[EXERCISE AIM]: Look through the data below and count each line where the word "field" appears. Reply with the count alone.

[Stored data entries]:
-- ==== Sys2Proof/Machine/State.lean ====
section
/-! DEFINITION. The machine's state as plain data: every register, FIFO, buffer, counter, mode and pin of the spec, the free
value counter, and the queue of waiting commands. Default field values are the reset values (R10, R45); each table's unlisted
keys stand for the default of its structure. -/

namespace Sys2Proof.Machine

/-! ### Outputs -/

/-- The secondary-data packets a pipe sends (R242). -/
inductive Sdp where
  /-- Colorimetry (R244). -/
  | vsc
  /-- HDR static metadata (R265). -/
  | hdr
  /-- Once per frame with VRR=1 (R253). -/
  | adaptiveSync
  /-- The DSC picture parameter set (R251). -/
  | pps
  deriving DecidableEq, Repr

/-- One thing the device puts on its wires (the observable output of the block). -/
inductive OutPkt where
  /-- A posted write to host memory (R322 MWR, SPACE=HOSTMEM): module, context, address, data. -/
  | mwr (module ctx addr : Nat) (data : List Byte)
  /-- A read request to host memory (R322 MRD): module, tag, context, address, bytes. -/
  | mrd (module tag ctx addr len : Nat)
  /-- A completion with data for a host read (R322 CPL). -/
  | cpl (module tag : Nat) (data : List Byte)
  /-- A completion without data (R322 CPLE): code. -/
  | cple (module tag code : Nat)
  /-- A message interrupt (R322 MSG): vector. -/
  | msg (module vector : Nat)
  /-- The INIT of a module (R325): PH, NPH, PD. -/
  | init (module ph nph pd : Nat)
  /-- Credits the device returns as its receive buffers empty (R325 CRD): PH, NPH, PD. -/
  | crd (module ph nph pd : Nat)
  /-- A Harness packet (R384): message kind and its words. -/
  | harness (kind : String) (words : List Nat) (data : List Byte)
  /-- An AUX request of a pipe (R264): request words and data. -/
  | aux (pipe cmd addr len : Nat) (data : List Byte)
  /-- A line of pixels a pipe sends to its panel (R248): pipe, line, pixel words. -/
  | line (pipe line : Nat) (pixels : List Nat)
  /-- A line of a pipe compressed under DSC (R251, R252): pipe, line, the bits of each slice. -/
  | dsc (pipe line : Nat) (slices : List (List Byte))
  /-- A secondary-data packet of a pipe (R242): its payload as words. -/
  | sdp (pipe : Nat) (kind : Sdp) (data : List Nat)
  /-- The main stream attributes of a frame: timing to be ignored (R253), sync polarities, DISPLAY words 1 to 4 (R244, R245). -/
  | msa (pipe : Nat) (ignore hpol vpol : Bool) (timing : List Nat)
  /-- Panel Replay is signalled active or left (R254, R259). -/
  | panelReplay (pipe : Nat) (active : Bool)
  /-- A pipe's main link is trained: rate code, lanes code, down-spread, forward error correction (R242, R244, R256). -/
  | trained (pipe rate lanes : Nat) (ssc fec : Bool)
  /-- An AVSBus voltage write on rail 0 (R370, R380): millivolts. -/
  | avs (millivolts : Nat)
  /-- TDO bits the TAP shifts out (R450). -/
  | tdo (bits : List Bool)
  deriving DecidableEq, Repr

/-! ### Stores -/

/-- A store with valid bits per granule (R52): the bytes of valid granules, zero where not listed, and the valid granules. -/
structure Store where
  cells : List (Nat × Byte) := []
  valid : List Nat := []
  deriving DecidableEq, Repr

/-! ### Identity and global registers -/

/-- The ID and global block (R26, R44), run-time part. -/
structure Glob where
  /-- GLOBAL_ID.PART, 16 bits, from the record (R26). -/
  part : Nat := 0
  /-- GLOBAL_ID[23:16], STEP, 8 bits, from the record (R26, R40). -/
  step : Nat := 0
  /-- GLOBAL_STALL_EN, 64 bits, from the record (R26, R40). -/
  stallEn : Nat := 0
  /-- GLOBAL_UNITS.CONFIG: 0 SOLO, 1 TEAM, 2 TANDEM (R2, R26). -/
  config : Nat := 0
  /-- DUO_ID strap as GLOBAL_UNITS shows it (R26). -/
  duoId : Bool := false
  /-- The clock domains started, bits 16 to 0 (R26): 0x0_4000 after reset. GLOBAL_DOMAINS.RUN shows those of them that the power state lets run
  (R377). -/
  domainsRun : Nat := 0x4000
  /-- GLOBAL_WRITE_REJECTS.COUNT (R26). -/
  rejects : Nat := 0
  /-- GLOBAL_LOAD_ADDR (R44). -/
  loadAddr : Nat := 0
  /-- GLOBAL_AMEND_STATUS.STATE: 0 IDLE, 1 BUSY, 2 DONE, 3 REJECTED (R44). -/
  amendState : Nat := 0
  /-- GLOBAL_AMEND_STATUS.REASON (R44, R456). -/
  amendReason : Nat := 0
  /-- GLOBAL_AMEND_COUNT (R44). -/
  amendCount : Nat := 0
  /-- The effective Pattern digest, 32 bytes (R38, R44); all zero before a load. -/
  patternDigest : List Byte := List.replicate 32 0
  /-- Held high words of 64-bit registers (R5), by low-word offset. -/
  hiHeld : Tab Nat := []
  /-- Latched high words of 64-bit registers (R5), by low-word offset. -/
  hiLatch : Tab Nat := []
  /-- The value the last register read returned (R4, R5). -/
  rd : Nat := 0
  /-- The device has reached READY (R42 step 12) and accepts doorbells (R43); kept beside the boot phase for the run-time blocks. -/
  ready : Bool := false
  /-- The device is past step 11 (R323: DEVMEM requests are accepted). -/
  memUp : Bool := false
  /-- Reference cycles at 38.4 MHz since power-on (R405, R429). -/
  refCycles : Nat := 0
  /-- Domains held by an amendment (R48), a mask. -/
  heldDomains : Nat := 0
  deriving DecidableEq, Repr

/-! ### Memory system -/

/-- One LPDDR5X channel (R338, R345, R346, R357). -/
structure Chan where
  /-- MEM_CH_STATUS.STATE: 0 RESET, 1 TRAINING, 2 ACTIVE, 3 SELF_REFRESH, 4 FAILED. -/
  st : Nat := 0
  /-- MR4_RATE field (R357). -/
  mr4 : Nat := 0
  /-- Refresh intervals owed, 0 to 8 (R345). -/
  debt : Nat := 0
  /-- Density code of the channel's device: 0 512 MiB, 1 1 GiB, 2 2 GiB (R338). -/
  density : Nat := 0
  /-- MODEL: write-clock retrainings so far (R344). -/
  retrains : Nat := 0
  /-- Its device last reported a temperature beyond its upper limit (R345). -/
  hot : Bool := false
  deriving DecidableEq, Repr

/-- One line of the loft cache (R351, R352). -/
structure LoftLine where
  /-- Line number: device physical address / 128. -/
  line : Nat
  /-- Slice = channel. -/
  slice : Nat
  /-- Set index (R351). -/
  set : Nat
  /-- Way within the domain's WAYS mask. -/
  way : Nat
  /-- Owning domain. -/
  dom : Nat
  dirty : Bool
  /-- The 128 bytes of a dirty line; empty while clean (the channel holds them). -/
  data : List Byte
  deriving DecidableEq, Repr

/-- A cached translation (R331, R333). -/
structure Xlat where
  ctx : Nat
  /-- First virtual address and log2 of the size of the page. -/
  va : Nat
  lg : Nat
  pa : Nat
  write : Bool
  host : Bool
  noalloc : Bool
  deriving DecidableEq, Repr

/-- The memory system (R338 to R357) with the translation caches (R331). -/
structure MemSys where
  /-- Device memory by device physical address; a byte not listed reads 0 (log entry 2). -/
  dram : List (Nat × Byte) := []
  /-- Host memory by host physical address; a byte not listed reads 0 (log entry 2). -/
  host : List (Nat × Byte) := []
  /-- Lines present in the loft cache (R351). -/
  loft : List LoftLine := []
  /-- 64-byte blocks of device memory that fail every read until rewritten (R350), by address / 64. -/
  bad : List Nat := []
  /-- What channels that belong to no domain hold since a RELOAD (R45), by channel × 2^40 + place, and the blocks there that fail. -/
  shelf : List (Nat × Byte) := []
  shelfBad : List Nat := []
  chans : Tab Chan := []
  /-- MEM_CFG.RATE, TYPE, INLINE_ECC (Pattern), DENSITY (R357). -/
  rate : Nat := 0
  lp5 : Bool := false
  inlineEcc : Bool := false
  density : Nat := 0
  /-- Per-domain channel masks, way masks, in ID order (R33, R340). -/
  domChans : List Nat := []
  domWays : List Nat := []
  chSel : Nat := 0
  domSel : Nat := 0
  /-- MEM_SR_IDLE, 16 bits, reset 0x0064. -/
  srIdle : Nat := 0x64
  /-- MEM_SCRUB.HOURS, 8 bits, reset 0x18. -/
  scrub : Nat := 0x18
  events : Nat := 0
  irq : Nat := 0
  errAddr : Nat := 0
  /-- MEM_ERR_INFO: CH, KIND, VALID. -/
  errInfo : Nat := 0
  linkCorr : Nat := 0
  inlineCorr : Nat := 0
  uncorr : Nat := 0
  loftCorr : Nat := 0
  /-- LOFT_HITS and LOFT_MISSES per domain. -/
  hits : Tab Nat := []
  misses : Tab Nat := []
  /-- LOFT_STATUS.BUSY, 8 bits. -/
  loftBusy : Nat := 0
  /-- Domains whose running LOFT_CMD also invalidates (R354). -/
  loftInval : Nat := 0
  /-- The memory-hot condition of R345 holds (R365). -/
  hot : Bool := false
  /-- The shared TLB, 4,096 entries, newest first (R331). -/
  tlb : List Xlat := []
  /-- The TLB of each stall, 64 entries, newest first (R331). -/
  stallTlb : Tab (List Xlat) := []
  deriving DecidableEq, Repr

/-! ### Host link -/

/-- A device read outstanding on a module (R322, R326, R329). -/
structure Read where
  tag : Nat
  /-- The DMA transfer it belongs to (its ident), and where its bytes go in it. -/
  xfer : Nat
  off : Nat
  len : Nat
  /-- Completion space held, in 16-byte units. -/
  units : Nat
  deriving DecidableEq, Repr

[REPLY]: 2